Никто не умирает прежде своего час. То время, что останется после вас,
не более ваше, чем то, что протекало до вашего рождения; и ваше дело тут -
сторона:
Respice enim quam nil ad nos ante acta vetustas Temporiis aeterni fuerit.
[49]
Где бы ни окончилась ваша жизнь, там ей и конец. Мера жизни не в ее
длительности, а в том, как вы использовали ее: иной прожил долго, да пожил
мал; не мешкай те, пока пребываете здесь. Ваша воля, а не количество
прожитых лет определяет продолжительность вашей жизни.

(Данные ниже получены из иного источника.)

-- ==== Sys2Proof/Machine/Crypto.lean ====
section
/-! DEFINITION. The two functions that R389, R450 and R451 name: SHA-512 (FIPS 180-4) and Ed25519 (RFC 8032), from
which they are taken (PRESUMED, log entry 115). A string of 32 or 64 bytes stands as one number, its first byte lowest. -/

namespace Sys2Proof.Machine

/-! ## SHA-512 -/

/-- The round constants: the first 64 bits of the fractions of the cube roots of the first 80 primes. -/
def shaK : List Nat :=
  [0x428A2F98D728AE22, 0x7137449123EF65CD, 0xB5C0FBCFEC4D3B2F, 0xE9B5DBA58189DBBC,
   0x3956C25BF348B538, 0x59F111F1B605D019, 0x923F82A4AF194F9B, 0xAB1C5ED5DA6D8118,
   0xD807AA98A3030242, 0x12835B0145706FBE, 0x243185BE4EE4B28C, 0x550C7DC3D5FFB4E2,
   0x72BE5D74F27B896F, 0x80DEB1FE3B1696B1, 0x9BDC06A725C71235, 0xC19BF174CF692694,
   0xE49B69C19EF14AD2, 0xEFBE4786384F25E3, 0x0FC19DC68B8CD5B5, 0x240CA1CC77AC9C65] ++
  [0x2DE92C6F592B0275, 0x4A7484AA6EA6E483, 0x5CB0A9DCBD41FBD4, 0x76F988DA831153B5,
   0x983E5152EE66DFAB, 0xA831C66D2DB43210, 0xB00327C898FB213F, 0xBF597FC7BEEF0EE4,
   0xC6E00BF33DA88FC2, 0xD5A79147930AA725, 0x06CA6351E003826F, 0x142929670A0E6E70,
   0x27B70A8546D22FFC, 0x2E1B21385C26C926, 0x4D2C6DFC5AC42AED, 0x53380D139D95B3DF,
   0x650A73548BAF63DE, 0x766A0ABB3C77B2A8, 0x81C2C92E47EDAEE6, 0x92722C851482353B] ++
  [0xA2BFE8A14CF10364, 0xA81A664BBC423001, 0xC24B8B70D0F89791, 0xC76C51A30654BE30,
   0xD192E819D6EF5218, 0xD69906245565A910, 0xF40E35855771202A, 0x106AA07032BBD1B8,
   0x19A4C116B8D2D0C8, 0x1E376C085141AB53, 0x2748774CDF8EEB99, 0x34B0BCB5E19B48A8,
   0x391C0CB3C5C95A63, 0x4ED8AA4AE3418ACB, 0x5B9CCA4F7763E373, 0x682E6FF3D6B2B8A3,
   0x748F82EE5DEFB2FC, 0x78A5636F43172F60, 0x84C87814A1F0AB72, 0x8CC702081A6439EC] ++
  [0x90BEFFFA23631E28, 0xA4506CEBDE82BDE9, 0xBEF9A3F7B2C67915, 0xC67178F2E372532B,
   0xCA273ECEEA26619C, 0xD186B8C721C0C207, 0xEADA7DD6CDE0EB1E, 0xF57D4F7FEE6ED178,
   0x06F067AA72176FBA, 0x0A637DC5A2C898A6, 0x113F9804BEF90DAE, 0x1B710B35131C471B,
   0x28DB77F523047D84, 0x32CAAB7B40C72493, 0x3C9EBE0A15C9BEBC, 0x431D67C49C100D4C,
   0x4CC5D4BECB3E42B6, 0x597F299CFC657E2A, 0x5FCB6FAB3AD6FAEC, 0x6C44198C4A475817]

/-- The first chaining value: the same of the square roots of the first eight primes. -/
def shaInit : List W64 :=
  [0x6A09E667F3BCC908#64, 0xBB67AE8584CAA73B#64, 0x3C6EF372FE94F82B#64, 0xA54FF53A5F1D36F1#64,
   0x510E527FADE682D1#64, 0x9B05688C2B3E6C1F#64, 0x1F83D9ABFB41BD6B#64, 0x5BE0CD19137E2179#64]

/-- A number of n bytes as bytes, the first the highest. -/
def beBytes (n v : Nat) : List Byte := (leBytes n v).reverse

/-- Bytes as a number, the first the highest. -/
def beNat (bs : List Byte) : Nat := leNat bs.reverse

/-- The message with its padding: a byte 0x80, zero bytes up to 16 short of a block of 128, and its length in bits. -/
def shaPad (m : List Byte) : List Byte :=
  m ++ 0x80#8 :: List.replicate ((239 - m.length % 128) % 128) 0#8 ++ beBytes 16 (8 * m.length)

/-- The next word of a block's schedule, from the sixteen before it, the newest first. -/
def shaNext (w : List W64) : W64 :=
  let a := w.getD 1 0#64
  let b := w.getD 14 0#64
  (a.rotateRight 19 ^^^ a.rotateRight 61 ^^^ (a >>> 6)) + w.getD 6 0#64 +
    (b.rotateRight 1 ^^^ b.rotateRight 8 ^^^ (b >>> 7)) + w.getD 15 0#64

/-- n more words of a schedule held newest first. -/
def shaSchedule : Nat → List W64 → List W64
  | 0, w => w
  | n + 1, w => shaSchedule n (shaNext w :: w)

/-- One round on the eight working variables, with its constant and its word of the schedule. -/
def shaRound (v : List W64) (k : Nat) (w : W64) : List W64 :=
  match v with
  | [a, b, c, d, e, f, g, h] =>
    let t1 := h + (e.rotateRight 14 ^^^ e.rotateRight 18 ^^^ e.rotateRight 41) + ((e &&& f) ^^^ (~~~e &&& g)) +
      BitVec.ofNat 64 k + w
    let t2 := (a.rotateRight 28 ^^^ a.rotateRight 34 ^^^ a.rotateRight 39) + ((a &&& b) ^^^ (a &&& c) ^^^ (b &&& c))
    [t1 + t2, a, b, c, d + t1, e, f, g]
  | _ => v

/-- The rounds of one block. -/
def shaBlock (v : List W64) (block : List Byte) : List W64 :=
  let w := (List.range 16).map fun i => BitVec.ofNat 64 (beNat ((block.drop (8 * i)).take 8))
  let rounds := List.zip shaK (shaSchedule 64 w.reverse).reverse
  List.zipWith (· + ·) v (rounds.foldl (fun x p => shaRound x p.1 p.2) v)

/-- SHA-512 of a string of bytes, as it is computed. -/
def shaDigest (m : List Byte) : BitVec 512 :=
  let p := shaPad m
  let v := (List.range (p.length / 128)).foldl (fun x i => shaBlock x ((p.drop (128 * i)).take 128)) shaInit
  BitVec.ofNat 512 (leNat (v.flatMap fun x => beBytes 8 x.toNat))

/-- SHA-512 sealed with its equation, so that no proof computes rounds on bytes it does not know; its values are those of
`shaDigest` and nothing of it is free. -/
opaque shaSealed : { f : List Byte → BitVec 512 // f = shaDigest } := ⟨shaDigest, rfl⟩

/-- R389, R450, R451: SHA-512. -/
def sha512 (m : List Byte) : BitVec 512 := shaSealed.1 m

theorem sha512_eq (m : List Byte) : sha512 m = shaDigest m := congrFun shaSealed.2 m

/-- A digest as 64 bytes. -/
def digestBytes (d : BitVec 512) : List Byte := leBytes 64 d.toNat

/-! ## Ed25519 -/

/-- The field's prime 2^255 − 19. -/
def edP : Nat := 2 ^ 255 - 19

/-- The order of the base point. -/
def edL : Nat := 2 ^ 252 + 27742317777372353535851937790883648493

/-- The curve's constant d = −121665 / 121666. -/
def edD : Nat := 37095705934669439343138083508754565189542113879843219016388785533085940283555

/-- A square root of −1. -/
def edI : Nat := 19681161376707505956807079304988542015446066515923890162744021073123829784752

/-- x to the power e modulo the prime; e has at most n bits. -/
def edPow : Nat → Nat → Nat → Nat
  | 0, _, _ => 1
  | n + 1, x, e =>
    let r := edPow n (x * x % edP) (e / 2)
    if e % 2 = 1 then r * x % edP else r

/-- A point in extended coordinates: x = X/Z, y = Y/Z, xy = T/Z. -/
structure EdPoint where
  x : Nat
  y : Nat
  z : Nat
  t : Nat
deriving DecidableEq, Repr

/-- A point given by its plain coordinates. -/
def edAffine (x y : Nat) : EdPoint := ⟨x, y, 1, x * y % edP⟩

/-- The neutral point. -/
def edZero : EdPoint := ⟨0, 1, 1, 0⟩

/-- The base point B. -/
def edBase : EdPoint :=
  edAffine 15112221349535400772501151409588531511454012693041857206046113283949847762202
    46316835694926478169428394003475163141307993866256225615783033603165251855960

/-- The difference of two residues. -/
def edSub (a b : Nat) : Nat := (a + edP - b % edP) % edP

/-- The sum of two points. -/
def edAdd (p q : EdPoint) : EdPoint :=
  let a := edSub p.y p.x * edSub q.y q.x % edP
  let b := (p.y + p.x) * (q.y + q.x) % edP
  let c := p.t * 2 * edD * q.t % edP
  let d := p.z * 2 * q.z % edP
  let e := edSub b a
  let f := edSub d c
  let g := (d + c) % edP
  let h := (b + a) % edP
  ⟨e * f % edP, g * h % edP, f * g % edP, e * h % edP⟩

/-- A point k times; k has at most n bits. -/
def edMul : Nat → Nat → EdPoint → EdPoint
  | 0, _, _ => edZero
  | n + 1, k, p =>
    let r := edMul n (k / 2) (edAdd p p)
    if k % 2 = 1 then edAdd r p else r

/-- Two points are the same. -/
def edEq (p q : EdPoint) : Bool := edSub (p.x * q.z) (q.x * p.z) == 0 && edSub (p.y * q.z) (q.y * p.z) == 0

/-- The 32 bytes of a point: y, and the low bit of x above it. -/
def edEncode (p : EdPoint) : Nat :=
  let i := edPow 255 p.z (edP - 2)
  p.y * i % edP + 2 ^ 255 * (p.x * i % edP % 2)

/-- The point of 32 bytes, where they hold one. -/
def edDecode (v : Nat) : Option EdPoint :=
  let y := v % 2 ^ 255
  let sign := v / 2 ^ 255 % 2
  let u := edSub (y * y) 1
  let w := (edD * (y * y) + 1) % edP
  let r := u * edPow 255 w 3 % edP * edPow 255 (u * edPow 255 w 7 % edP) ((edP - 5) / 8) % edP
  let x := if w * (r * r) % edP = u then some r else if w * (r * r) % edP = edSub 0 u then some (r * edI % edP) else none
  match x with
  | none => none
  | some x =>
    if edP ≤ y ∨ (x = 0 ∧ sign = 1) then none
    else some (edAffine (if x % 2 = sign then x else edP - x) y)

/-- The challenge of a signature: SHA-512 of R, of the key and of the message. -/
def edChallenge (r key : Nat) (m : List Byte) : Nat := (sha512 (leBytes 32 r ++ leBytes 32 key ++ m)).toNat % edL

/-- A signature (R below, S above) verifies under a public key over a message, as it is computed. -/
def edCheck (key : BitVec 256) (sig : BitVec 512) (m : List Byte) : Bool :=
  let r := sig.toNat % 2 ^ 256
  let n := sig.toNat / 2 ^ 256
  match edDecode r, edDecode key.toNat with
  | some pr, some pk =>
    decide (n < edL) &&
      edEq (edMul 4 8 (edMul 253 n edBase)) (edMul 4 8 (edAdd pr (edMul 253 (edChallenge r key.toNat m) pk)))
  | _, _ => false

/-- The check sealed with its equation. -/
opaque edSealed : { f : BitVec 256 → BitVec 512 → List Byte → Bool // f = edCheck } := ⟨edCheck, rfl⟩

/-- R389, R450: a signature verifies under a public key over a message. -/
def edVerifies (key : BitVec 256) (sig : BitVec 512) (m : List Byte) : Bool := edSealed.1 key sig m

theorem edVerifies_eq (key : BitVec 256) (sig : BitVec 512) (m : List Byte) : edVerifies key sig m = edCheck key sig m :=
  congrFun (congrFun (congrFun edSealed.2 key) sig) m

/-- The number that multiplies the base point, from the low half of the digest of a private key. -/
def edClamp (h : Nat) : Nat := h % 2 ^ 254 / 8 * 8 + 2 ^ 254

/-- The public key of a private key. -/
def edPublic (seed : BitVec 256) : BitVec 256 :=
  BitVec.ofNat 256 (edEncode (edMul 255 (edClamp (sha512 (leBytes 32 seed.toNat)).toNat) edBase))

/-- The signature of a message under a private key, as it is computed. -/
def edMake (seed : BitVec 256) (m : List Byte) : BitVec 512 :=
  let h := (sha512 (leBytes 32 seed.toNat)).toNat
  let n := (sha512 (leBytes 32 (h / 2 ^ 256) ++ m)).toNat % edL
  let r := edEncode (edMul 253 n edBase)
  let k := edChallenge r (edPublic seed).toNat m
  BitVec.ofNat 512 (r + 2 ^ 256 * ((n + k * edClamp h) % edL))

/-- The signing sealed with its equation. -/
opaque signSealed : { f : BitVec 256 → List Byte → BitVec 512 // f = edMake } := ⟨edMake, rfl⟩

/-- R451: the signature of a message under a private key. -/
def edSign (seed : BitVec 256) (m : List Byte) : BitVec 512 := signSealed.1 seed m

theorem edSign_eq (seed : BitVec 256) (m : List Byte) : edSign seed m = edMake seed m := congrFun (congrFun signSealed.2 seed) m

end Sys2Proof.Machine
end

Неужели вы думали,
что никогда так и не доберетесь туда, куда идете, не останавливаясь? Да есть
ли такая дорога, у которой не было бы конца? И если вы можете найти утешение
в доброй компании, то не идет ли весь мир той же стязею, что вы?
Omnia te vita porfuncta sequentur. [50]
Не начинает ли шататься все вокруг вас, едва пошатнетесь вы сами?
Существует ли что-нибудь, что не старилось бы вместе с вами? Тысячи людей,
тысячи животных, тысячи других существ умирают в то же мгновение, что и вы:
Nam nox nulla diem, neque noctem aurora secuta est, Quae non audierit mistos
vagitibus aegris Ploratus, mortis cimits et funeris atri. [51]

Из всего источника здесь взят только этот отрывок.